_STORED DATA_:

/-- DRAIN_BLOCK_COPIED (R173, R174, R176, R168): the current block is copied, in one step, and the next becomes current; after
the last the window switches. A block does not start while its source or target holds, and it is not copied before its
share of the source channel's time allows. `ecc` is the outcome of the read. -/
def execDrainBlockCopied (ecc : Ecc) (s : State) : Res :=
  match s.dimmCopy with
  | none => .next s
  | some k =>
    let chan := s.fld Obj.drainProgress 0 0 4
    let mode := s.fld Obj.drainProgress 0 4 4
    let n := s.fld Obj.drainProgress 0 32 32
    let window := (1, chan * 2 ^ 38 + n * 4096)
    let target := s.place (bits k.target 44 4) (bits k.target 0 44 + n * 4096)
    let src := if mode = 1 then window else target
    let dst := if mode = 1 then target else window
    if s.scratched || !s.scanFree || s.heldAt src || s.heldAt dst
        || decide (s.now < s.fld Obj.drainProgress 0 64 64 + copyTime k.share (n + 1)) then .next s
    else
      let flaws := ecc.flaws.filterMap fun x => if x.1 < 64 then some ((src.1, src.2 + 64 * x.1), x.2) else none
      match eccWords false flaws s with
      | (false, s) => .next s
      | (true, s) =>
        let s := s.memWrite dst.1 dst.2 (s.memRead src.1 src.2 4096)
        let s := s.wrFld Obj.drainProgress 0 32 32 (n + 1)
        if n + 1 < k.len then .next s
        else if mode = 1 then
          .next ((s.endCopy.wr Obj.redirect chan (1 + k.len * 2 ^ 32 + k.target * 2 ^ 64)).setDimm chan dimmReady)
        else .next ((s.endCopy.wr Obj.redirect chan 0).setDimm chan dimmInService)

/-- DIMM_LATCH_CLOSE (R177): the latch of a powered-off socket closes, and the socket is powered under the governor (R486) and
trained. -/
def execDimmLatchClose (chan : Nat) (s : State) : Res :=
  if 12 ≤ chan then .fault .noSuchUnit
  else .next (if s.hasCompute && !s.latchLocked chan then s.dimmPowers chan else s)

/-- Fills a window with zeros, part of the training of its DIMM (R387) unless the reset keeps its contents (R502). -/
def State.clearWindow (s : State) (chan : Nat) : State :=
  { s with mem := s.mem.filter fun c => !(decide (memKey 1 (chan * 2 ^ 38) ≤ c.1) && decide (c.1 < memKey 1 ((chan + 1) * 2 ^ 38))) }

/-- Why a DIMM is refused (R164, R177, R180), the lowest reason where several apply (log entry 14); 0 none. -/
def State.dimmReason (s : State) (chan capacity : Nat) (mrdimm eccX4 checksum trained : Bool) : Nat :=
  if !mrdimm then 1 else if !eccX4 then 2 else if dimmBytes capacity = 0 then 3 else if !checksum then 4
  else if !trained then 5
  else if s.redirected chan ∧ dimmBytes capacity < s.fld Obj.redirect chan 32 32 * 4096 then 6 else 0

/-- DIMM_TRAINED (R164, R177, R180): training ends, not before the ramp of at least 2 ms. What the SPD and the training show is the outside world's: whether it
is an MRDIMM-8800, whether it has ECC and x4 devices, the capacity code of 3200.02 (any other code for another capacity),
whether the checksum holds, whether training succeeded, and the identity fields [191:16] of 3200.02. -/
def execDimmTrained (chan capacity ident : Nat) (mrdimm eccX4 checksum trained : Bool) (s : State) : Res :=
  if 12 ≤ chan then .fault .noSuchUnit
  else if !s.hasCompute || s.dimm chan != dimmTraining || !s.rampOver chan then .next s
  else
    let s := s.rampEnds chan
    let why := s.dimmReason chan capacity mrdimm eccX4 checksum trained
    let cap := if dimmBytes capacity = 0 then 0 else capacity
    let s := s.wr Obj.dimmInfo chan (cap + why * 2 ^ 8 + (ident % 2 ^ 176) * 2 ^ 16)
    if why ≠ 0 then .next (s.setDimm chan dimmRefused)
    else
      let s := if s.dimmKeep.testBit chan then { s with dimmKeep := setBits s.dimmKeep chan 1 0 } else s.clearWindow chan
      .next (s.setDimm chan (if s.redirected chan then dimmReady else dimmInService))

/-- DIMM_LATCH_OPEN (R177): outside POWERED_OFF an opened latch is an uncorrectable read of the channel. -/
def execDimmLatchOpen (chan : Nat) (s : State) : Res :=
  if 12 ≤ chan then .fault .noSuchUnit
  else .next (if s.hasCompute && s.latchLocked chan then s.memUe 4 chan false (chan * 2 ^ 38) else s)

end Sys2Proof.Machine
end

_WORK TO BE COMPLETED_: Could you give the data again, word for word?

_TASK ANSWER_:
/-- DRAIN_BLOCK_COPIED (R173, R174, R176, R168): the current block is copied, in one step, and the next becomes current; after
the last the window switches. A block does not start while its source or target holds, and it is not copied before its
share of the source channel's time allows. `ecc` is the outcome of the read. -/
def execDrainBlockCopied (ecc : Ecc) (s : State) : Res :=
  match s.dimmCopy with
  | none => .next s
  | some k =>
    let chan := s.fld Obj.drainProgress 0 0 4
    let mode := s.fld Obj.drainProgress 0 4 4
    let n := s.fld Obj.drainProgress 0 32 32
    let window := (1, chan * 2 ^ 38 + n * 4096)
    let target := s.place (bits k.target 44 4) (bits k.target 0 44 + n * 4096)
    let src := if mode = 1 then window else target
    let dst := if mode = 1 then target else window
    if s.scratched || !s.scanFree || s.heldAt src || s.heldAt dst
        || decide (s.now < s.fld Obj.drainProgress 0 64 64 + copyTime k.share (n + 1)) then .next s
    else
      let flaws := ecc.flaws.filterMap fun x => if x.1 < 64 then some ((src.1, src.2 + 64 * x.1), x.2) else none
      match eccWords false flaws s with
      | (false, s) => .next s
      | (true, s) =>
        let s := s.memWrite dst.1 dst.2 (s.memRead src.1 src.2 4096)
        let s := s.wrFld Obj.drainProgress 0 32 32 (n + 1)
        if n + 1 < k.len then .next s
        else if mode = 1 then
          .next ((s.endCopy.wr Obj.redirect chan (1 + k.len * 2 ^ 32 + k.target * 2 ^ 64)).setDimm chan dimmReady)
        else .next ((s.endCopy.wr Obj.redirect chan 0).setDimm chan dimmInService)

/-- DIMM_LATCH_CLOSE (R177): the latch of a powered-off socket closes, and the socket is powered under the governor (R486) and
trained. -/
def execDimmLatchClose (chan : Nat) (s : State) : Res :=
  if 12 ≤ chan then .fault .noSuchUnit
  else .next (if s.hasCompute && !s.latchLocked chan then s.dimmPowers chan else s)

/-- Fills a window with zeros, part of the training of its DIMM (R387) unless the reset keeps its contents (R502). -/
def State.clearWindow (s : State) (chan : Nat) : State :=
  { s with mem := s.mem.filter fun c => !(decide (memKey 1 (chan * 2 ^ 38) ≤ c.1) && decide (c.1 < memKey 1 ((chan + 1) * 2 ^ 38))) }

/-- Why a DIMM is refused (R164, R177, R180), the lowest reason where several apply (log entry 14); 0 none. -/
def State.dimmReason (s : State) (chan capacity : Nat) (mrdimm eccX4 checksum trained : Bool) : Nat :=
  if !mrdimm then 1 else if !eccX4 then 2 else if dimmBytes capacity = 0 then 3 else if !checksum then 4
  else if !trained then 5
  else if s.redirected chan ∧ dimmBytes capacity < s.fld Obj.redirect chan 32 32 * 4096 then 6 else 0

/-- DIMM_TRAINED (R164, R177, R180): training ends, not before the ramp of at least 2 ms. What the SPD and the training show is the outside world's: whether it
is an MRDIMM-8800, whether it has ECC and x4 devices, the capacity code of 3200.02 (any other code for another capacity),
whether the checksum holds, whether training succeeded, and the identity fields [191:16] of 3200.02. -/
def execDimmTrained (chan capacity ident : Nat) (mrdimm eccX4 checksum trained : Bool) (s : State) : Res :=
  if 12 ≤ chan then .fault .noSuchUnit
  else if !s.hasCompute || s.dimm chan != dimmTraining || !s.rampOver chan then .next s
  else
    let s := s.rampEnds chan
    let why := s.dimmReason chan capacity mrdimm eccX4 checksum trained
    let cap := if dimmBytes capacity = 0 then 0 else capacity
    let s := s.wr Obj.dimmInfo chan (cap + why * 2 ^ 8 + (ident % 2 ^ 176) * 2 ^ 16)
    if why ≠ 0 then .next (s.setDimm chan dimmRefused)
    else
      let s := if s.dimmKeep.testBit chan then { s with dimmKeep := setBits s.dimmKeep chan 1 0 } else s.clearWindow chan
      .next (s.setDimm chan (if s.redirected chan then dimmReady else dimmInService))

/-- DIMM_LATCH_OPEN (R177): outside POWERED_OFF an opened latch is an uncorrectable read of the channel. -/
def execDimmLatchOpen (chan : Nat) (s : State) : Res :=
  if 12 ≤ chan then .fault .noSuchUnit
  else .next (if s.hasCompute && s.latchLocked chan then s.memUe 4 chan false (chan * 2 ^ 38) else s)

end Sys2Proof.Machine
end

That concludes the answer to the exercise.